> **Records**
******

/-- A command that is no request keeps the law. -/
theorem exec_event_band {c : Instr} (hc : c.request = none) {s t : State} (h : BandNeedsReference s)
    (he : exec c s = .next t) : BandNeedsReference t := by
  cases c
  case powerOn => cases he; exact powerOn_band _ _
  case hostFrameReceived => cases he; exact receiveBytes_band _ h
  case frameSent => exact frameSent_band h he
  case calibrationSaveComplete =>
    cases he
    split
    · exact calibrationSaved_band _ h
    · exact h
  case samplePair =>
    cases he
    split
    · exact takeSample_band _ _ h
    · exact h
  case persistenceTimerExpired =>
    cases he
    split
    · exact raiseEach_band _ _ h
    · exact h
  case switchLineChange => cases he; exact band_of_run (by simp) (by simp) (by simp [running_hinge]) h
  case switchDebouncedEdge => cases he; exact dueEdge_band _ h
  case dwellExpired => cases he; exact expireDwell_band h
  case firstEvaluation =>
    cases he
    split
    · exact firstEvaluation_band _
    · exact h
  all_goals cases hc
  all_goals
    cases he
    refine band_of_same h ?_
    repeat' first | split | (dsimp only; split)
    all_goals simp

/-- Every command keeps the law. -/
theorem exec_band {c : Instr} {s t : State} (h : BandNeedsReference s) (he : exec c s = .next t) :
    BandNeedsReference t := by
  cases hc : c.request with
  | none => exact exec_event_band hc h he
  | some r => exact exec_request_band hc h he

/-- Every step keeps the band none unless HINGE is RUN and the validity REFERENCED (R109). -/
theorem bandNeedsReference_kept : KeptByStep BandNeedsReference := by
  intro s t h ht
  unfold step at ht
  split at ht
  · exact exec_band (band_of_same h (by simp)) ht
  · cases ht
    exact h

end Sys2Proof.PostureProofs
end

section
/-! SUPPORT. What a change of posture puts in the pending lists stands there after its delivery: the blocks it is handed
to list events of their own and move the entries of LEVEL sources only (R113, R183, R184). -/

namespace Sys2Proof.PostureProofs
open Sys2Proof.Machine

/-- A source stands in the pending list of a channel. -/
def Stands (e : EvSource) (c : Channel) (s : State) : Prop := ∃ p ∈ s.list c, p.src = e

section
variable {e : EvSource} {c : Channel} {s t : State}

theorem stands_of_evr (h : Stands e c s) (he : t.evr = s.evr) : Stands e c t := by
  cases c <;> simpa [Stands, State.list, he] using h

theorem stands_setSwc (v : Swc) (h : Stands e c s) : Stands e c (s.setSwc v) := stands_of_evr h rfl

theorem stands_setKbs (v : Kbs) (h : Stands e c s) : Stands e c (s.setKbs v) := stands_of_evr h rfl

theorem stands_setHsi (v : Hsi) (h : Stands e c s) : Stands e c (s.setHsi v) := stands_of_evr h rfl

theorem stands_deriveFans (h : Stands e c s) : Stands e c (deriveFans s) := stands_of_evr h (by simp)

theorem stands_noticesOnArrival (h : Stands e c s) : Stands e c (noticesOnArrival s) := stands_of_evr h (by simp)

theorem stands_raise (f : EvSource) (d : Detail) (h : Stands e c s) : Stands e c (raise f d s) := by
  unfold Stands
  rw [raise_list]
  split
  · exact mem_bump.mpr (.inl h)
  · exact h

******

> **Your objective**
All that should be written out is the stretch of lines above between the one holding "(by simp)) ht" and the one holding "unfold Stands", inclusive, exactly as given.

> **Solution for this problem**
  · exact exec_band (band_of_same h (by simp)) ht
  · cases ht
    exact h

end Sys2Proof.PostureProofs
end

section
/-! SUPPORT. What a change of posture puts in the pending lists stands there after its delivery: the blocks it is handed
to list events of their own and move the entries of LEVEL sources only (R113, R183, R184). -/

namespace Sys2Proof.PostureProofs
open Sys2Proof.Machine

/-- A source stands in the pending list of a channel. -/
def Stands (e : EvSource) (c : Channel) (s : State) : Prop := ∃ p ∈ s.list c, p.src = e

section
variable {e : EvSource} {c : Channel} {s t : State}

theorem stands_of_evr (h : Stands e c s) (he : t.evr = s.evr) : Stands e c t := by
  cases c <;> simpa [Stands, State.list, he] using h

theorem stands_setSwc (v : Swc) (h : Stands e c s) : Stands e c (s.setSwc v) := stands_of_evr h rfl

theorem stands_setKbs (v : Kbs) (h : Stands e c s) : Stands e c (s.setKbs v) := stands_of_evr h rfl

theorem stands_setHsi (v : Hsi) (h : Stands e c s) : Stands e c (s.setHsi v) := stands_of_evr h rfl

theorem stands_deriveFans (h : Stands e c s) : Stands e c (deriveFans s) := stands_of_evr h (by simp)

theorem stands_noticesOnArrival (h : Stands e c s) : Stands e c (noticesOnArrival s) := stands_of_evr h (by simp)

theorem stands_raise (f : EvSource) (d : Detail) (h : Stands e c s) : Stands e c (raise f d s) := by
  unfold Stands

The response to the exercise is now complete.